EXERCISE AIM: Using the listing below, set down each line from the line containing "rw [h1, h2, h3]" through the line containing "simp only [State.ctx, State.setCtx]", both ends included, exactly and with nothing added.

INFORMATION PROVIDED:

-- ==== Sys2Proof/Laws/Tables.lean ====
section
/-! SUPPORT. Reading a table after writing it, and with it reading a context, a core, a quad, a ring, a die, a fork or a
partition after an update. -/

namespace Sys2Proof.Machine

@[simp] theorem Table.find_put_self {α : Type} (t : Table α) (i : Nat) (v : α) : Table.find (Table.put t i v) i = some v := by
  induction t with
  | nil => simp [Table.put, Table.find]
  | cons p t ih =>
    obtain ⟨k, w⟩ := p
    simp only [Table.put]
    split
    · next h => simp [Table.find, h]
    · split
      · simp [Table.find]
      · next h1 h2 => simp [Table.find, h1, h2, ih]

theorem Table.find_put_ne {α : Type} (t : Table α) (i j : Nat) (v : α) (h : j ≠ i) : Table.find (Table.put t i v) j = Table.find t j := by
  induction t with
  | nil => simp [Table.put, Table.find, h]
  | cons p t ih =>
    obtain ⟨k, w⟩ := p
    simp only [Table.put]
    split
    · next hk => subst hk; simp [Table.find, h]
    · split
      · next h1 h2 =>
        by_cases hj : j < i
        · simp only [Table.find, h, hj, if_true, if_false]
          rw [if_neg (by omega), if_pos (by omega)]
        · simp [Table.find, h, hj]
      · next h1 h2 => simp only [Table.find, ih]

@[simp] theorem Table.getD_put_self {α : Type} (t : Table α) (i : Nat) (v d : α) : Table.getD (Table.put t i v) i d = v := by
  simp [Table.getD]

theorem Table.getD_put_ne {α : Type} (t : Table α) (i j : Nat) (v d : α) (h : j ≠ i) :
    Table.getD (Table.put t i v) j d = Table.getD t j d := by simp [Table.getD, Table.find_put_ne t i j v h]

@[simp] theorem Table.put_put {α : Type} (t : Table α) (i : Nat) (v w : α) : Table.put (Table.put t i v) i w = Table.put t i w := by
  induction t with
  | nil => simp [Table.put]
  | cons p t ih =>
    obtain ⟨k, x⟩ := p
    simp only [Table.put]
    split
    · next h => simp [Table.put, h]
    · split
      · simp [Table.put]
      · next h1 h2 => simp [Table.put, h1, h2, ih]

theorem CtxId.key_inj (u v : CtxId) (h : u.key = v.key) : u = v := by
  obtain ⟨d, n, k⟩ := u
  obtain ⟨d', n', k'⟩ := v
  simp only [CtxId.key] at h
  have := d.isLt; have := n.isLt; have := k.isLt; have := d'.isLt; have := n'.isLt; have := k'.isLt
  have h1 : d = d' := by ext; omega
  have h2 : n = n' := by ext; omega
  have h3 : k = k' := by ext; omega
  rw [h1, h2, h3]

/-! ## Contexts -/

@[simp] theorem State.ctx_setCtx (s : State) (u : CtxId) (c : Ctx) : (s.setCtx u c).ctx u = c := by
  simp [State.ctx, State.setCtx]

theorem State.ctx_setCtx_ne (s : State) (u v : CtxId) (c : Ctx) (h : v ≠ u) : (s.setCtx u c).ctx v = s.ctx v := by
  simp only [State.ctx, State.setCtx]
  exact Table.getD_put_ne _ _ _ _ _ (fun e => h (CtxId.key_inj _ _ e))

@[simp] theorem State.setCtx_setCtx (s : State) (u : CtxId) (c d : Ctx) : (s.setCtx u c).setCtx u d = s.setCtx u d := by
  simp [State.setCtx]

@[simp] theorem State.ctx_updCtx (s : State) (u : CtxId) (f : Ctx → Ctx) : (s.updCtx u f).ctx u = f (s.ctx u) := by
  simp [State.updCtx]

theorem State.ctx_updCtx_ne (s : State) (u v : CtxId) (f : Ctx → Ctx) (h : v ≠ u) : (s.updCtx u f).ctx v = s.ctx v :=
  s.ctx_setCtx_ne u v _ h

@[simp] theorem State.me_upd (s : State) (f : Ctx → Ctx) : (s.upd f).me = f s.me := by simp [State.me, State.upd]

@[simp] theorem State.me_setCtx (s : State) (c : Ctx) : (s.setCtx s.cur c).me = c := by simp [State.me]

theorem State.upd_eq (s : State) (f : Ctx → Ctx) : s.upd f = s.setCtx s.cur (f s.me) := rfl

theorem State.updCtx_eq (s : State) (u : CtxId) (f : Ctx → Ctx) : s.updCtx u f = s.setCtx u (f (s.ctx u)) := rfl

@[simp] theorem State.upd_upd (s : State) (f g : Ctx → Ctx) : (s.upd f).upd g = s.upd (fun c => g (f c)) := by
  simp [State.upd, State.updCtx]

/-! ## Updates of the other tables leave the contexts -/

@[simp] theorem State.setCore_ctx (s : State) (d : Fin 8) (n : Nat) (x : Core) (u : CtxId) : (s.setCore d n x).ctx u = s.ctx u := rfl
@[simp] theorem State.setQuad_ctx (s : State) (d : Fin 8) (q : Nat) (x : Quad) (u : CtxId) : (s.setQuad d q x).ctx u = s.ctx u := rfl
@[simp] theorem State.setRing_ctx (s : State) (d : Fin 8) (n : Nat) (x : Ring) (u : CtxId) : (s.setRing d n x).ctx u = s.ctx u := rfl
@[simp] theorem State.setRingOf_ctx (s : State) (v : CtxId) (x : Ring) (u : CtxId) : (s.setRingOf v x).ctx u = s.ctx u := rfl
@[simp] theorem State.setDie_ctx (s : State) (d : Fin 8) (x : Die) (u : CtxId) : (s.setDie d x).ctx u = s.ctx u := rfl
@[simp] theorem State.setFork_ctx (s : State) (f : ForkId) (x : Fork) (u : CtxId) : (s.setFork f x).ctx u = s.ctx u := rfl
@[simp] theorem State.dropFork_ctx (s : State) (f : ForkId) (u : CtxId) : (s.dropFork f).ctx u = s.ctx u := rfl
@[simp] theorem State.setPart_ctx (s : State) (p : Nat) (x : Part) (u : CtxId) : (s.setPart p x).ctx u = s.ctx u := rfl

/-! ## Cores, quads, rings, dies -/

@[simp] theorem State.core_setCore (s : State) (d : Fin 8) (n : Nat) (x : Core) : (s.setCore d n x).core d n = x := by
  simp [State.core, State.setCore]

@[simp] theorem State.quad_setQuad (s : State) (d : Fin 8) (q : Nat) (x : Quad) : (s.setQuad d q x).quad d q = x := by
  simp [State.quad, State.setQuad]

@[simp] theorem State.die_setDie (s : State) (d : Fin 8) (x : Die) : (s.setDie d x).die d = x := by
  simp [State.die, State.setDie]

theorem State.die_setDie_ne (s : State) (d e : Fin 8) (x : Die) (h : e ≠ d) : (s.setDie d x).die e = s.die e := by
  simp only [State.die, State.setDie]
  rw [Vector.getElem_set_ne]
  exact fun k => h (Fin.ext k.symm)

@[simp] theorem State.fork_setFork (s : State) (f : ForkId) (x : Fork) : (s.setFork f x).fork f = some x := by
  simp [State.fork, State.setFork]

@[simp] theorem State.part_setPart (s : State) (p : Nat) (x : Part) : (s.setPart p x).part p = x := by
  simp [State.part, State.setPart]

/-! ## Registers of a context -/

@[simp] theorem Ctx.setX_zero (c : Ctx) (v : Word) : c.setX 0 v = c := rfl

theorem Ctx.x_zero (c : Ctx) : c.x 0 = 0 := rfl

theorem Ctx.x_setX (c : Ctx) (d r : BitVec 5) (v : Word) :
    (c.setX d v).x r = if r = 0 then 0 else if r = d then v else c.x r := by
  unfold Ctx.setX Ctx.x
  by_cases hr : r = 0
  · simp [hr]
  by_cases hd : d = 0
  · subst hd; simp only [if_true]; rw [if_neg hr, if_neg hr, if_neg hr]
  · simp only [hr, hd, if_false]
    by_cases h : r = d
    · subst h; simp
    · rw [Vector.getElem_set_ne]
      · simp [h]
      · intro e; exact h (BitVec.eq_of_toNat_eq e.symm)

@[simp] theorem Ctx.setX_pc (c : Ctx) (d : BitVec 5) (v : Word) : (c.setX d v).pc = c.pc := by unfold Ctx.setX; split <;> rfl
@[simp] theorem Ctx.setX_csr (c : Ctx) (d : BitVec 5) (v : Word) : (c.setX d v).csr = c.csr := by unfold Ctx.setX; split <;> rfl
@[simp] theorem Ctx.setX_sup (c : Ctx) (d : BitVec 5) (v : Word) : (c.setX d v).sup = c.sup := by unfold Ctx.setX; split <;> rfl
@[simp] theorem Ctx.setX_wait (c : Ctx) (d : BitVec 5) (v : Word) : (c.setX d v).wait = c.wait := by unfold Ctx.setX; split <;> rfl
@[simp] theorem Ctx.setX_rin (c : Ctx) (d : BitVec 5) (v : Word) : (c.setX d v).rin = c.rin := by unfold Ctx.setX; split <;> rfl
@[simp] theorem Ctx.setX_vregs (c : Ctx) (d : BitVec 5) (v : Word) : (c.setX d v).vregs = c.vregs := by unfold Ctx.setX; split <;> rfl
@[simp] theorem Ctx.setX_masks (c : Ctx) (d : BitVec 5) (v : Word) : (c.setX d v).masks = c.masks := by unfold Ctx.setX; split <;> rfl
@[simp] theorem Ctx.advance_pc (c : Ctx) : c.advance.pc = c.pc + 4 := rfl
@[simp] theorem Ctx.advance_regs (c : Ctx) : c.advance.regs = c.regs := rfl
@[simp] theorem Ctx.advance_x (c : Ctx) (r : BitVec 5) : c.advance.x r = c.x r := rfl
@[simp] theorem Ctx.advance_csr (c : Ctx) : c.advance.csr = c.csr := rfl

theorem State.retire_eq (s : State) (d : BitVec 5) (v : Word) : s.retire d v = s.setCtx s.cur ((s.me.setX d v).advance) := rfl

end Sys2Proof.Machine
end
--
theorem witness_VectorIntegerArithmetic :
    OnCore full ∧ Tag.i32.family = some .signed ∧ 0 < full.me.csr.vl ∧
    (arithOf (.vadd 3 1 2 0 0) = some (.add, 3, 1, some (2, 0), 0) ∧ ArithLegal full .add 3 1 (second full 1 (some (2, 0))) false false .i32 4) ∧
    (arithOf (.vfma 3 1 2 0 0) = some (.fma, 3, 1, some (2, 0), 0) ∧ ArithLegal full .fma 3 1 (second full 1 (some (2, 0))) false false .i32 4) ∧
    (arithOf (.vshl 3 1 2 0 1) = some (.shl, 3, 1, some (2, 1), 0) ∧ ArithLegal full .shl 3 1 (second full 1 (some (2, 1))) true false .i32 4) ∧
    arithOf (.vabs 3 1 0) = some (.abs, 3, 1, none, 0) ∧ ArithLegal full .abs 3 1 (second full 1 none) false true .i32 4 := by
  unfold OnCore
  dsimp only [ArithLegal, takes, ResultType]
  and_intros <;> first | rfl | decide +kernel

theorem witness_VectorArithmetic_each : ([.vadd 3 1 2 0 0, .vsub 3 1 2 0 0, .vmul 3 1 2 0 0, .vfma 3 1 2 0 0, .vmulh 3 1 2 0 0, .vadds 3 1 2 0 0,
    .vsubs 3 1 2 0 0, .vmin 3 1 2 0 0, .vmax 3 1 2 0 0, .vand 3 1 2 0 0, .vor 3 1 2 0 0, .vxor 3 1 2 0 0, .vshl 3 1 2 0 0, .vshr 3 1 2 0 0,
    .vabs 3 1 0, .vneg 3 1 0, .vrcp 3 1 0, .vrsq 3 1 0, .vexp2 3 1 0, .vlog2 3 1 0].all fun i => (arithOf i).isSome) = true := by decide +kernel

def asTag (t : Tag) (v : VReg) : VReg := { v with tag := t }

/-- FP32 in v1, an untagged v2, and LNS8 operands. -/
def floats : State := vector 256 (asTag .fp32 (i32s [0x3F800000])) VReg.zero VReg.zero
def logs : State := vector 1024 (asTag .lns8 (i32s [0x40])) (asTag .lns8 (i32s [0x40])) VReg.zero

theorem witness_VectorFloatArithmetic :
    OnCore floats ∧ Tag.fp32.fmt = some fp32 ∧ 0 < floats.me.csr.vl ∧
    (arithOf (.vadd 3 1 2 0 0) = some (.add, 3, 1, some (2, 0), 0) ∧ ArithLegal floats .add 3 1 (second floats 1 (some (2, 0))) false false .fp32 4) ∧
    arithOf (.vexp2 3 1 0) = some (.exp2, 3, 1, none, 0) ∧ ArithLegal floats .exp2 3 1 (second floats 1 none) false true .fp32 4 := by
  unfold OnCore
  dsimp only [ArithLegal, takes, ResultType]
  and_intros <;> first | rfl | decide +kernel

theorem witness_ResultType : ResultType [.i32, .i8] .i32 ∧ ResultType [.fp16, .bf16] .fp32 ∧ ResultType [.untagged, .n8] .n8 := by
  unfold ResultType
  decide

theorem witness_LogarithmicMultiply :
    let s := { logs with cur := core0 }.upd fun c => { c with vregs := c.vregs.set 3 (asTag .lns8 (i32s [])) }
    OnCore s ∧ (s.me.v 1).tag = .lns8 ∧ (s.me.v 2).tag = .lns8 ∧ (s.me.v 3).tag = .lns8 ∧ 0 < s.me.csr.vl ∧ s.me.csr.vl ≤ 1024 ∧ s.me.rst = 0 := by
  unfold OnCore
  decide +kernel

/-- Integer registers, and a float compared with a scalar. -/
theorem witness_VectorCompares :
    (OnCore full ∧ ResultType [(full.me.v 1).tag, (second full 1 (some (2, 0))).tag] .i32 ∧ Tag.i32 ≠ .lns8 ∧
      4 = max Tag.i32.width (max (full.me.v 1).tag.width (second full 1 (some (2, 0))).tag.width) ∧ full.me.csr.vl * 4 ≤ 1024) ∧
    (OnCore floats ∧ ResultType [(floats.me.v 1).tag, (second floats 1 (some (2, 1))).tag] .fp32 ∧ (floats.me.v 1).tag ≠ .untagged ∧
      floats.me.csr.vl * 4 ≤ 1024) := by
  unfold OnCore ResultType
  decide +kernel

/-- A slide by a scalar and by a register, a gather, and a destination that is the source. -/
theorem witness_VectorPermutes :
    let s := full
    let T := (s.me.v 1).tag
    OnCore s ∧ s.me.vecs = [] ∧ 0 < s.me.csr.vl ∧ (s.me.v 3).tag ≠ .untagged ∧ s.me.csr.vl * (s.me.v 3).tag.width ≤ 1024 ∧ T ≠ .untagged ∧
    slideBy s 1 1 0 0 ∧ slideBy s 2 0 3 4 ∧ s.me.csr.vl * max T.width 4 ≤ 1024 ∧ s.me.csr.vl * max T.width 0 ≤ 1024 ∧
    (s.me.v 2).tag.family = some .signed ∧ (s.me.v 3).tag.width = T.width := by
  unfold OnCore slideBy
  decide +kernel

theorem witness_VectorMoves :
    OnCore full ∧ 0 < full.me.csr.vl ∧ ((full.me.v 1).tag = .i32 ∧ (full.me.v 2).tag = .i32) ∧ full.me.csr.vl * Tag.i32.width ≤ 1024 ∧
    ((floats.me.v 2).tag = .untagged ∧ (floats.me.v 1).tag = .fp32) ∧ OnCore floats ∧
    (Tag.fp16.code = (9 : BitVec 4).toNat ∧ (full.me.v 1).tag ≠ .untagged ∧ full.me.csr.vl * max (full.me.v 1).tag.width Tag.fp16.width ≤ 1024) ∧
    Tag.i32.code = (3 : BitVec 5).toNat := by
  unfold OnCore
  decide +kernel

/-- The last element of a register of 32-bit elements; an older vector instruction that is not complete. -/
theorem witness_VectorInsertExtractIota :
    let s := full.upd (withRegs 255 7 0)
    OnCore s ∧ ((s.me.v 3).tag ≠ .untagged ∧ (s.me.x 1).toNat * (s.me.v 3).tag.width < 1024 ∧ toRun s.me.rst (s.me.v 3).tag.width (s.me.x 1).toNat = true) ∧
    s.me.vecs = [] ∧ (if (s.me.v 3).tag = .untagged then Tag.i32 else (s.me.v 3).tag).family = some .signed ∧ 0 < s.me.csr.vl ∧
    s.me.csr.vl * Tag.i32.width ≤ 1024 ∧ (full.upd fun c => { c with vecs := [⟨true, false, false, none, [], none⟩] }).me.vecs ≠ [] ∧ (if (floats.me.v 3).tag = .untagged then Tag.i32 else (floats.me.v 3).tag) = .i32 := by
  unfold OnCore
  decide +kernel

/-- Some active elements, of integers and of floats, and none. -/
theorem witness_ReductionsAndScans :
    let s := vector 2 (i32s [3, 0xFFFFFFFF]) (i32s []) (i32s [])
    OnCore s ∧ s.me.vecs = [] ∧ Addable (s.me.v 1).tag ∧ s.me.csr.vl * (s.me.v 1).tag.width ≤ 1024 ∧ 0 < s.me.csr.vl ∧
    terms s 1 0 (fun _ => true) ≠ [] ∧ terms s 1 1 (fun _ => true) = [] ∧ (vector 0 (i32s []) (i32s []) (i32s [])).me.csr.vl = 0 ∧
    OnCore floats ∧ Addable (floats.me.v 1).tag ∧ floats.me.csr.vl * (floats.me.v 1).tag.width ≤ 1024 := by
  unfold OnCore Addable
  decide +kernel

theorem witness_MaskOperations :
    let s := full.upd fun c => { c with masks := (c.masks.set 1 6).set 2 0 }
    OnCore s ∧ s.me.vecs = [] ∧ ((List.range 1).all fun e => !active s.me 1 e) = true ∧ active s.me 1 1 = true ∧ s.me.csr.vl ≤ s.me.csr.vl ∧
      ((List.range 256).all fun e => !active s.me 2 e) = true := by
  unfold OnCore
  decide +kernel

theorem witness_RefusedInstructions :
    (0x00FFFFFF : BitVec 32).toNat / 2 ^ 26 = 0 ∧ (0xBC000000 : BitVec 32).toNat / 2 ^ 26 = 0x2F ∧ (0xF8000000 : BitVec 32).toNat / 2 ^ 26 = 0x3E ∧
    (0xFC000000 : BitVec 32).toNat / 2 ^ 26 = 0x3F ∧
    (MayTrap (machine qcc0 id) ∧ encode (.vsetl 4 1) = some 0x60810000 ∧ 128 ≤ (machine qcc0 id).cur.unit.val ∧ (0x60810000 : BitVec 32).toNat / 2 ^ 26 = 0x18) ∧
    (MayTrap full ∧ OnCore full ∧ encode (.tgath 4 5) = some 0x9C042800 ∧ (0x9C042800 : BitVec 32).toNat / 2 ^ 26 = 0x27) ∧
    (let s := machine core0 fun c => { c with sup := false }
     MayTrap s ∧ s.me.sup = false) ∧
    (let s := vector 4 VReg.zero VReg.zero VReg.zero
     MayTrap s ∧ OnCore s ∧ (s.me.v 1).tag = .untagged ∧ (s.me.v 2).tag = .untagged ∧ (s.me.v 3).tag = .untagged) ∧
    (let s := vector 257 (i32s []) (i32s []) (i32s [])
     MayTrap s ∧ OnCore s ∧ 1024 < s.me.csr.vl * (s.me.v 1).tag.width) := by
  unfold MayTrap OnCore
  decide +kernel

RESULT:
  rw [h1, h2, h3]

/-! ## Contexts -/

@[simp] theorem State.ctx_setCtx (s : State) (u : CtxId) (c : Ctx) : (s.setCtx u c).ctx u = c := by
  simp [State.ctx, State.setCtx]

theorem State.ctx_setCtx_ne (s : State) (u v : CtxId) (c : Ctx) (h : v ≠ u) : (s.setCtx u c).ctx v = s.ctx v := by
  simp only [State.ctx, State.setCtx]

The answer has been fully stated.